A very important component to securing AI is to make it explainable and transparent. This means that neural networks should either be able to explain the steps they take to reach a decision or allow researchers to reverse engineer and retrace those steps.

Creating explainable AI without compromising the performance of neural networks is difficult, but there are already several efforts in the works, including a government-funded project led by DARPA, the Defense Department’s research arm.

Regulations such as the European Union’s GDPR and California’s CCPA require tech companies to be transparent about their data collection and processing practices and be able to explain the automated decisions their applications make.
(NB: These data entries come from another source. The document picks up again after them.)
-- ==== Sys2Proof/Machine/FieldIo.lean ====
section
/-! DEFINITION. The field dies: link frames and their loss (R14 to R17, R446), inputs (R415 to R417), test-pulse outputs
(R420), high-side outputs and their safe values (R421 to R427), load switches (R428 to R435), lock channels (R436, R437),
VFLD supervision (R438 to R441), limp-home (R442 to R444) and the reset of a field die (R572). -/

namespace Sys2Proof.Machine

/-- Whether a field die is fitted and powered. -/
def dieRuns (d : Dev) (x : Nat) : Bool := d.dies.contains x && (d.di x).alive

/-- What a die finds goes to the core die with its next good frame (R372), while the core die runs and has the link. -/
def dieTells (x : Nat) (m : Tell) (d : Dev) : Dev :=
  if d.alive && !d.on (pgFIO x) FIO.LINK.LOST then d.modDi x fun y => { y with tells := y.tells ++ [m] } else d

/-- A fault of a die as it is told: its events and its entry, with the C2 condition where its class is C2. -/
def tellFault (pg : Nat) (c : Cause) (inst : Nat) (evs : List Nat) : Tell :=
  { page := pg, cls := c.cls, code := c.code, inst := inst, c2 := c.cls == 2, evs := evs }

/-- A clear ends the condition of a cause, in what the die has still to tell too. -/
def dieClears (x pg : Nat) (c : Cause) (inst : Nat) (d : Dev) : Dev :=
  (d.modDi x fun y => { y with tells := y.tells.map fun m =>
    if m.page == pg && m.code == c.code && m.inst == inst then { m with c2 := false } else m }).c2off pg c.code inst

/-- A good frame brings what its die has to tell: events, conditions and, in the order of R372, the reports. -/
def takeTells (x : Nat) (d : Dev) : Dev :=
  let l := (d.di x).tells
  let d := d.modDi x fun y => { y with tells := [] }
  let d := d.each l fun m d =>
    let d := d.each m.evs fun e => Dev.ev m.page e
    if m.c2 then d.c2on m.page m.code m.inst else d
  d.reportMany ((l.filter (·.rep)).map fun m => (m.cls, m.page, m.inst, m.code))

/-- Whether a signed temperature in 0.1 °C lies below T_JC, 140 °C. -/
def tjBelow (v : Nat) : Bool := decide (v % 65536 < 1400) || decide (32768 ≤ v % 65536)

/-! Groups of high-side outputs (R425). -/

/-- Progress through the channels: the leaders found (last first), the leader and the end of the group in progress, the word
with the refused GRP values applied as 0, and whether one was refused. -/
structure GrpWalk where
  leads : List Nat := []
  cur : Nat := 0
  stop : Nat := 0
  word : Nat
  bad : Bool := false
  deriving DecidableEq, Repr

/-- One channel of the walk. -/
def grpStep (w : GrpWalk) (c : Nat) : GrpWalk :=
  let g := bitsOf w.word (4 * c) 2
  let size := if g = 1 then 2 else if g = 2 then 4 else 0
  let inside := decide (c < w.stop)
  let refuse := g != 0 && (inside || size == 0 || decide (8 < c + size))
  let word := if refuse then setBits w.word (4 * c) 2 0 else w.word
  if inside then { w with leads := w.cur :: w.leads, word := word, bad := w.bad || refuse }
  else if g ≠ 0 ∧ !refuse then { w with leads := c :: w.leads, cur := c, stop := c + size }
  else { w with leads := c :: w.leads, word := word, bad := w.bad || refuse }

/-- The walk over the eight channels of a `DO_CFG` word. -/
def grpWalk (word : Nat) : GrpWalk := (List.range 8).foldl grpStep { word := word }

/-- The lowest channel of the group of channel `c`, `c` itself outside any group. -/
def doLead (word c : Nat) : Nat := nth (grpWalk word).leads.reverse c c

/-- The commit of FIOx applies refused GRP values as 0 (R425). -/
def grpCommit (x : Nat) (d : Dev) : Dev :=
  let w := grpWalk (d.get (pgFIO x) FIO.DO_CFG.CFG)
  if w.bad then (d.put (pgFIO x) FIO.DO_CFG.CFG w.word).ev (pgFIO x) Ev.FIO.CFGCLAMP else d

/-! What the core sends to a field die. -/

/-- The configuration word of a load switch. -/
def lsWord (d : Dev) (x c : Nat) : Nat :=
  let g (f : Fld) : Nat := d.get (pgLSW x) (f.at c)
  g LSW.LS_CFG.INRUSH + g LSW.LS_CFG.NTRY * 256 + g LSW.LS_CFG.WIRE * 4096 + g LSW.LS_CFG.LIG * 32768 +
    g LSW.LS_CFG.SHED * 65536 + g LSW.LS_CFG.SAFE * 262144 + g LSW.LS_CFG.FUSEN * 1048576

/-- The field die of a limp-home destination, `none` where it names none (table "LIMP registers"). -/
def limpDie (dst : Nat) : Option Nat := if dst < 16 then some (dst / 8) else if dst < 28 then some ((dst - 16) / 6) else none

/-- The word of mapping `k`. -/
def mapWord (d : Dev) (k : Nat) : Nat :=
  let g (f : Fld) : Nat := d.get pgLIMP (f.at k)
  g LIMP.MAP.SRC + g LIMP.MAP.INV * 128 + g LIMP.MAP.DST * 256 + g LIMP.MAP.EN * 32768

/-- Whether mapping `k` is valid by itself (R443). -/
def mapAlone (d : Dev) (k : Nat) : Bool :=
  let w := mapWord d k
  let dst := bitsOf w 8 5
  bit w 15 && (match limpDie dst with
    | none => false
    | some x => d.dies.contains x && x == bitsOf w 0 5 / 16 &&
      (if dst < 16 then doLead (d.get (pgFIO x) FIO.DO_CFG.CFG) (dst % 8) == dst % 8
       else (dst - 16) % 6 % 2 == 0 || d.get (pgLSW x) (LSW.LS_CFG.LIG.at ((dst - 16) % 6 - 1)) == 0))

/-- The mappings that are valid: the lower of two that name one destination wins (R443). -/
def mapValid (d : Dev) : Nat :=
  (List.range 8).foldl (fun m k =>
    let dup := (List.range k).any fun j => bit m j && bitsOf (mapWord d j) 8 5 == bitsOf (mapWord d k) 8 5
    setBit m k (mapAlone d k && !dup)) 0

/-- The commit of LIMP judges the mappings (R443). -/
def limpCommit (d : Dev) : Dev :=
  let v := mapValid d
  (d.put pgLIMP LIMP.LIMP_STAT.VALID v).each ((List.range 8).filter fun k => bit (mapWord d k) 15 && !bit v k) fun k d =>
    (d.ev pgLIMP Ev.LIMP.MAPBAD).raise pgLIMP Cz.LIMP.MAPBAD k

/-- The configuration sent to die `x` (R442). -/
def dieCfgOf (d : Dev) (x : Nat) : DieCfg :=
  let v := d.get pgLIMP LIMP.LIMP_STAT.VALID
  { doCfg := d.get (pgFIO x) FIO.DO_CFG.CFG
    doShed := d.get (pgFIO x) FIO.DO_SHED.SHED
    ls := (List.range 6).map (lsWord d x)
    vpf := d.get (pgFIO 0) FIO.VFLDCFG.VPF
    pullt := d.get (pgFIO x) FIO.LK_CFG.PULLT
    holdd := d.get (pgFIO x) FIO.LK_CFG.HOLDD
    maps := (List.range 8).map fun k =>
      if bit v k && limpDie (bitsOf (mapWord d k) 8 5) == some x then mapWord d k else 0
    deb := (List.range 32).map fun i =>
      let k := i % 16 / 2
      let f := if i < 16 then (if i % 2 = 0 then FIO.DEB.LO.at k else FIO.DEB.HI.at k)
        else if i % 2 = 0 then FIO.SDEB.LO.at k else FIO.SDEB.HI.at k
      d.get (pgFIO x) f }

/-- Whether a page of outputs is in service (R424). -/
def outPageOn (d : Dev) (pg : Nat) : Bool := d.on pg HDR.EN && !d.on pg HDR.PARK

/-- Whether the safe values apply (R422). -/
def safeValues (d : Dev) : Bool := d.flt.halt || !d.forme.commits || d.forme.overrun

/-- The commands sent to die `x` (R421, R422, R424, R436, R439); after a loss of the link upward they are the safe states until the
release (R17, R444). -/
def dieCmdOf (d : Dev) (x : Nat) : DieCmd :=
  { dov := (d.di x).applied
    lsv := (d.di x).lsApplied
    safe := safeValues d
    held := d.forme.everOut
    doEn := outPageOn d (pgFIO x) && !(d.di x).unrel
    lsEn := outPageOn d (pgLSW x) && !(d.di x).unrel
    lvl := d.vfld.lvl
    lk := if d.flt.halt ∨ (d.di x).unrel then 0 else (d.dy x).lkCmd }

/-- The output commit takes `DO_CMD` and `LS_CMD` (R421). -/
def outputApply (d : Dev) : Dev :=
  let d := { d with forme := { d.forme with commits := true, everOut := true } }
  d.each d.dies fun x d => d.modDi x fun y =>
    { y with applied := d.get (pgFIO x) FIO.DO_CMD.ON, lsApplied := d.get (pgLSW x) LSW.LS_CMD.ON }

/-! High-side outputs in the die (R422 to R427, R439, R442). -/

/-- Whether a shedding priority is shed at a level (table "Shedding"). -/
def shedAt (lvl prio : Nat) : Bool := lvl != 0 && decide (4 ≤ prio + lvl)

/-- The value of an output: its command, or its safe value where safe values apply (R422). -/
def outValue (m : DieCmd) (cmdBit : Bool) (safe : Nat) : Bool :=
  if m.safe then (if safe = 1 then true else if safe = 2 then m.held && cmdBit else false) else cmdBit

/-- Whether a die is in limp-home (R442). -/
def inLimp (y : DieX) : Bool := y.standalone && y.limpIn

/-- What limp-home drives a destination with (R442). -/
def limpValue (y : DieX) (dst : Nat) : Bool :=
  inLimp y && decide (y.cfg.vpf * 10 ≤ y.vown) &&
  (match y.cfg.maps.find? (fun w => bit w 15 && bitsOf w 8 5 == dst) with
    | some w => bit y.deb (bitsOf w 0 5 % 16) != bit w 7
    | none => false)

/-- The channels that share the group of channel `c`. -/
def doGroup (word c : Nat) : List Nat := (List.range 8).filter fun m => doLead word m == doLead word c

/-- Whether channel `c` is shed (R439). -/
def doShedOn (y : DieX) (c : Nat) : Bool := !y.standalone && shedAt y.cmd.lvl (bitsOf y.cfg.doShed (2 * doLead y.cfg.doCfg c) 2)

/-- Whether channel `c` of die `x` is on (R422 to R426). -/
def doOn (y : DieX) (x c : Nat) : Bool :=
  let l := doLead y.cfg.doCfg c
  let latched := (doGroup y.cfg.doCfg c).any fun m => bit y.oc m || bit y.th m
  let want := if y.standalone then limpValue y (8 * x + l)
    else y.cmd.doEn && !doShedOn y c && outValue y.cmd (bit y.cmd.dov l) (bitsOf y.cfg.doCfg (4 * l + 2) 2)
  y.alive && want && !latched

/-- The outputs of a die as they follow from its commands and latches. -/
def doDrive (x : Nat) (d : Dev) : Dev :=
  d.modDi x fun y => { y with on := (List.range 8).foldl (fun m c => setBit m c (doOn y x c)) 0 }

/-- DO_OVERLOAD (R426): the limit of an output that is on, or its junction, on or off. -/
def doOverload (ch : Nat) (thermal : Bool) (d : Dev) : Dev :=
  let x := ch / 8
  let c := ch % 8
  let y := d.di x
  if dieRuns d x && (thermal || bit y.on c) then
    let d := d.modDi x fun y => if thermal then { y with th := setBit y.th c true } else { y with oc := setBit y.oc c true }
    dieTells x (tellFault (pgFIO x) (if thermal then Cz.FIO.DOTH else Cz.FIO.DOOC) ch [Ev.FIO.DOFLT])
      (doDrive x d)
  else d

/-- DO_CLR (R426): latches clear below T_JC, 140 °C. -/
def doClr (x mask : Nat) (d : Dev) : Dev :=
  d.each ((List.range 8).filter fun c => bit mask c && tjBelow (nth (d.di x).samp.doTj c 250)) fun c d =>
    if dieRuns d x then
      let d := d.modDi x fun y => { y with oc := setBit y.oc c false, th := setBit y.th c false }
      dieClears x (pgFIO x) Cz.FIO.DOTH (8 * x + c) (dieClears x (pgFIO x) Cz.FIO.DOOC (8 * x + c) d)
    else d

/-- DO_READBACK (R427): DORB with the output on, DOEXT with it off. -/
def doReadback (ch : Nat) (d : Dev) : Dev :=
  let x := ch / 8
  let c := ch % 8
  let y := d.di x
  if dieRuns d x && !bit y.rb c then
    let k := if bit y.on c then Cz.FIO.DORB else Cz.FIO.DOEXT
    dieTells x (tellFault (pgFIO x) k ch [Ev.FIO.DOFLT])
      (d.modDi x fun y => { y with rb := setBit y.rb c true })
  else d

/-- DO_OPEN_LOAD (R427). -/
def doOpenLoad (ch : Nat) (d : Dev) : Dev :=
  let x := ch / 8
  let c := ch % 8
  let y := d.di x
  if dieRuns d x && bit y.on c && !bit y.openL c then
    dieTells x (tellFault (pgFIO x) Cz.FIO.DOOPEN ch []) (d.modDi x fun y => { y with openL := setBit y.openL c true })
  else d

/-! Load switches (R428 to R435). -/

/-- The configuration word of channel `c` as the die holds it. -/
def lsCfg (y : DieX) (c : Nat) : Nat := nth y.cfg.ls c 0

/-- Whether the even channel `c` leads a ligature of load switches (R435). -/
def lsLig (y : DieX) (c : Nat) : Bool := c % 2 == 0 && bit (lsCfg y c) 15

/-- The channel that switches channel `c`: the even one of a ligature (R435). -/
def lsLead (y : DieX) (c : Nat) : Nat := if c % 2 = 1 ∧ lsLig y (c - 1) then c - 1 else c

/-- Load switch `c` of die `x`. -/
def lsOf (d : Dev) (x c : Nat) : LsX := nth (d.di x).ls c {}

/-- Change load switch `c` of die `x`. -/
def modLs (x c : Nat) (f : LsX → LsX) (d : Dev) : Dev := d.modDi x fun y => { y with ls := modNth f y.ls c }

/-- Whether load switch `c` is shed (R439). -/
def lsShedOn (y : DieX) (c : Nat) : Bool := !y.standalone && shedAt y.cmd.lvl (bitsOf (lsCfg y (lsLead y c)) 16 2)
Compliance with these rules should also help immensely toward achieving explainable AI. And if tech companies are worried that they will lose their competitive edge by making the inner workings of their proprietary algorithms understandable, they should consider that nothing will be more damaging to their reputation—and by extension their bottom line—than a security disaster attributed to their AI algorithms.

It took a global election-manipulation crisis in 2016 for the world to wake up to the destructive power of algorithmic manipulation. Since then, AI algorithms have become even more prominent in everything we do. We shouldn’t wait for another security disaster to happen before we decide to address the AI black box problem.